-- ==== Sys2Proof/Laws/State.lean ====
section
/-! SUPPORT. One lemma per field for each shared update of the state, so that no later proof unfolds a record update. -/

namespace Sys2Proof.Machine

/-! ### reject -/

section
variable (s : State)

@[simp] theorem reject_status_done : s.reject.status.done = s.status.done := rfl
@[simp] theorem reject_status_err : s.reject.status.err = s.status.err := rfl
@[simp] theorem reject_status_rej : s.reject.status.rej = true := rfl
@[simp] theorem reject_status_inEnded : s.reject.status.inEnded = s.status.inEnded := rfl
@[simp] theorem reject_status_errCode : s.reject.status.errCode = s.status.errCode := rfl
@[simp] theorem reject_status_errDetail : s.reject.status.errDetail = s.status.errDetail := rfl
@[simp] theorem reject_status_op : s.reject.status.op = s.status.op := rfl
@[simp] theorem reject_irqEn : s.reject.irqEn = s.irqEn := rfl
@[simp] theorem reject_cfg : s.reject.cfg = s.cfg := rfl
@[simp] theorem reject_errInfo : s.reject.errInfo = s.errInfo := rfl
@[simp] theorem reject_inCount : s.reject.inCount = s.inCount := rfl
@[simp] theorem reject_outCount : s.reject.outCount = s.outCount := rfl
@[simp] theorem reject_symCount : s.reject.symCount = s.symCount := rfl
@[simp] theorem reject_symsLeft : s.reject.symsLeft = s.symsLeft := rfl
@[simp] theorem reject_nodeCount : s.reject.nodeCount = s.nodeCount := rfl
@[simp] theorem reject_nodeSel : s.reject.nodeSel = s.nodeSel := rfl
@[simp] theorem reject_ctSel : s.reject.ctSel = s.ctSel := rfl
@[simp] theorem reject_arena : s.reject.arena = s.arena := rfl
@[simp] theorem reject_table : s.reject.table = s.table := rfl
@[simp] theorem reject_inQ : s.reject.inQ = s.inQ := rfl
@[simp] theorem reject_outQ : s.reject.outQ = s.outQ := rfl
@[simp] theorem reject_engine : s.reject.engine = s.engine := rfl
@[simp] theorem reject_params : s.reject.params = s.params := rfl
@[simp] theorem reject_draws : s.reject.draws = s.draws := rfl
@[simp] theorem reject_script : s.reject.script = s.script := rfl
@[simp] theorem reject_lead : s.reject.lead = s.lead := rfl
@[simp] theorem reject_reads : s.reject.reads = s.reads := rfl
@[simp] theorem reject_received : s.reject.received = s.received := rfl

end

/-! ### acknowledge -/

section
variable (s : State)

@[simp] theorem acknowledge_status_done : s.acknowledge.status.done = s.status.done := rfl
@[simp] theorem acknowledge_status_err : s.acknowledge.status.err = false := rfl
@[simp] theorem acknowledge_status_rej : s.acknowledge.status.rej = s.status.rej := rfl
@[simp] theorem acknowledge_status_inEnded : s.acknowledge.status.inEnded = s.status.inEnded := rfl
@[simp] theorem acknowledge_status_errCode : s.acknowledge.status.errCode = 0 := rfl
@[simp] theorem acknowledge_status_errDetail : s.acknowledge.status.errDetail = 0 := rfl
@[simp] theorem acknowledge_status_op : s.acknowledge.status.op = s.status.op := rfl
@[simp] theorem acknowledge_irqEn : s.acknowledge.irqEn = s.irqEn := rfl
@[simp] theorem acknowledge_cfg : s.acknowledge.cfg = s.cfg := rfl
@[simp] theorem acknowledge_errInfo : s.acknowledge.errInfo = 0 := rfl
@[simp] theorem acknowledge_inCount : s.acknowledge.inCount = s.inCount := rfl
@[simp] theorem acknowledge_outCount : s.acknowledge.outCount = s.outCount := rfl
@[simp] theorem acknowledge_symCount : s.acknowledge.symCount = s.symCount := rfl
@[simp] theorem acknowledge_symsLeft : s.acknowledge.symsLeft = s.symsLeft := rfl
@[simp] theorem acknowledge_nodeCount : s.acknowledge.nodeCount = s.nodeCount := rfl
@[simp] theorem acknowledge_nodeSel : s.acknowledge.nodeSel = s.nodeSel := rfl
@[simp] theorem acknowledge_ctSel : s.acknowledge.ctSel = s.ctSel := rfl
@[simp] theorem acknowledge_arena : s.acknowledge.arena = s.arena := rfl
@[simp] theorem acknowledge_table : s.acknowledge.table = s.table := rfl
@[simp] theorem acknowledge_inQ : s.acknowledge.inQ = s.inQ := rfl
@[simp] theorem acknowledge_outQ : s.acknowledge.outQ = s.outQ := rfl
@[simp] theorem acknowledge_engine : s.acknowledge.engine = s.engine := rfl
@[simp] theorem acknowledge_params : s.acknowledge.params = s.params := rfl
@[simp] theorem acknowledge_draws : s.acknowledge.draws = s.draws := rfl
@[simp] theorem acknowledge_script : s.acknowledge.script = s.script := rfl
@[simp] theorem acknowledge_lead : s.acknowledge.lead = s.lead := rfl
@[simp] theorem acknowledge_reads : s.acknowledge.reads = s.reads := rfl
@[simp] theorem acknowledge_received : s.acknowledge.received = s.received := rfl

end

/-! ### raiseError -/

section
variable (s : State) (c : Cause) (info : Word)

@[simp] theorem raiseError_status_done : (raiseError c info s).status.done = s.status.done := rfl
@[simp] theorem raiseError_status_err : (raiseError c info s).status.err = true := rfl
@[simp] theorem raiseError_status_rej : (raiseError c info s).status.rej = s.status.rej := rfl
@[simp] theorem raiseError_status_inEnded : (raiseError c info s).status.inEnded = s.status.inEnded := rfl
@[simp] theorem raiseError_status_errCode : (raiseError c info s).status.errCode = c.code := rfl
@[simp] theorem raiseError_status_errDetail : (raiseError c info s).status.errDetail = c.detail := rfl
@[simp] theorem raiseError_status_op : (raiseError c info s).status.op = s.status.op := rfl
@[simp] theorem raiseError_irqEn : (raiseError c info s).irqEn = s.irqEn := rfl
@[simp] theorem raiseError_cfg : (raiseError c info s).cfg = s.cfg := rfl
@[simp] theorem raiseError_errInfo : (raiseError c info s).errInfo = info := rfl
@[simp] theorem raiseError_inCount : (raiseError c info s).inCount = s.inCount := rfl
@[simp] theorem raiseError_outCount : (raiseError c info s).outCount = s.outCount := rfl
@[simp] theorem raiseError_symCount : (raiseError c info s).symCount = s.symCount := rfl
@[simp] theorem raiseError_symsLeft : (raiseError c info s).symsLeft = s.symsLeft := rfl
@[simp] theorem raiseError_nodeCount : (raiseError c info s).nodeCount = s.nodeCount := rfl
@[simp] theorem raiseError_nodeSel : (raiseError c info s).nodeSel = s.nodeSel := rfl
@[simp] theorem raiseError_ctSel : (raiseError c info s).ctSel = s.ctSel := rfl
@[simp] theorem raiseError_arena : (raiseError c info s).arena = s.arena := rfl
@[simp] theorem raiseError_table : (raiseError c info s).table = s.table := rfl
@[simp] theorem raiseError_inQ : (raiseError c info s).inQ = s.inQ := rfl
@[simp] theorem raiseError_outQ : (raiseError c info s).outQ = s.outQ := rfl
@[simp] theorem raiseError_engine : (raiseError c info s).engine = .idle := rfl
@[simp] theorem raiseError_params : (raiseError c info s).params = s.params := rfl
@[simp] theorem raiseError_draws : (raiseError c info s).draws = s.draws := rfl
@[simp] theorem raiseError_script : (raiseError c info s).script = s.script := rfl
@[simp] theorem raiseError_lead : (raiseError c info s).lead = s.lead := rfl
@[simp] theorem raiseError_reads : (raiseError c info s).reads = s.reads := rfl
@[simp] theorem raiseError_received : (raiseError c info s).received = s.received := rfl

end

/-! ### complete -/

section
variable (s : State)

@[simp] theorem complete_status_done : (complete s).status.done = true := rfl
@[simp] theorem complete_status_err : (complete s).status.err = s.status.err := rfl
@[simp] theorem complete_status_rej : (complete s).status.rej = s.status.rej := rfl
@[simp] theorem complete_status_inEnded : (complete s).status.inEnded = s.status.inEnded := rfl
@[simp] theorem complete_status_errCode : (complete s).status.errCode = s.status.errCode := rfl
@[simp] theorem complete_status_errDetail : (complete s).status.errDetail = s.status.errDetail := rfl
@[simp] theorem complete_status_op : (complete s).status.op = s.status.op := rfl
@[simp] theorem complete_irqEn : (complete s).irqEn = s.irqEn := rfl
@[simp] theorem complete_cfg : (complete s).cfg = s.cfg := rfl
@[simp] theorem complete_errInfo : (complete s).errInfo = s.errInfo := rfl
@[simp] theorem complete_inCount : (complete s).inCount = s.inCount := rfl
@[simp] theorem complete_outCount : (complete s).outCount = s.outCount := rfl
@[simp] theorem complete_symCount : (complete s).symCount = s.symCount := rfl
@[simp] theorem complete_symsLeft : (complete s).symsLeft = s.symsLeft := rfl
@[simp] theorem complete_nodeCount : (complete s).nodeCount = s.nodeCount := rfl
@[simp] theorem complete_nodeSel : (complete s).nodeSel = s.nodeSel := rfl
@[simp] theorem complete_ctSel : (complete s).ctSel = s.ctSel := rfl
@[simp] theorem complete_arena : (complete s).arena = s.arena := rfl
@[simp] theorem complete_table : (complete s).table = s.table := rfl
@[simp] theorem complete_inQ : (complete s).inQ = s.inQ := rfl
@[simp] theorem complete_outQ : (complete s).outQ = s.outQ := rfl
@[simp] theorem complete_engine : (complete s).engine = .idle := rfl
@[simp] theorem complete_params : (complete s).params = s.params := rfl
@[simp] theorem complete_draws : (complete s).draws = s.draws := rfl
@[simp] theorem complete_script : (complete s).script = s.script := rfl
@[simp] theorem complete_lead : (complete s).lead = s.lead := rfl
@[simp] theorem complete_reads : (complete s).reads = s.reads := rfl
@[simp] theorem complete_received : (complete s).received = s.received := rfl

end

/-! ### goto -/

section
variable (s : State) (e : Engine)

################

--- WORK INSTRUCTIONS ---
Each line from the start of the records through the line holding "s.reject.outCount = s.outCount := rfl" must be returned exactly; nothing else belongs in the answer.

--- ANSWER SPACE ---
-- ==== Sys2Proof/Laws/State.lean ====
section
/-! SUPPORT. One lemma per field for each shared update of the state, so that no later proof unfolds a record update. -/

namespace Sys2Proof.Machine

/-! ### reject -/

section
variable (s : State)

@[simp] theorem reject_status_done : s.reject.status.done = s.status.done := rfl
@[simp] theorem reject_status_err : s.reject.status.err = s.status.err := rfl
@[simp] theorem reject_status_rej : s.reject.status.rej = true := rfl
@[simp] theorem reject_status_inEnded : s.reject.status.inEnded = s.status.inEnded := rfl
@[simp] theorem reject_status_errCode : s.reject.status.errCode = s.status.errCode := rfl
@[simp] theorem reject_status_errDetail : s.reject.status.errDetail = s.status.errDetail := rfl
@[simp] theorem reject_status_op : s.reject.status.op = s.status.op := rfl
@[simp] theorem reject_irqEn : s.reject.irqEn = s.irqEn := rfl
@[simp] theorem reject_cfg : s.reject.cfg = s.cfg := rfl
@[simp] theorem reject_errInfo : s.reject.errInfo = s.errInfo := rfl
@[simp] theorem reject_inCount : s.reject.inCount = s.inCount := rfl
@[simp] theorem reject_outCount : s.reject.outCount = s.outCount := rfl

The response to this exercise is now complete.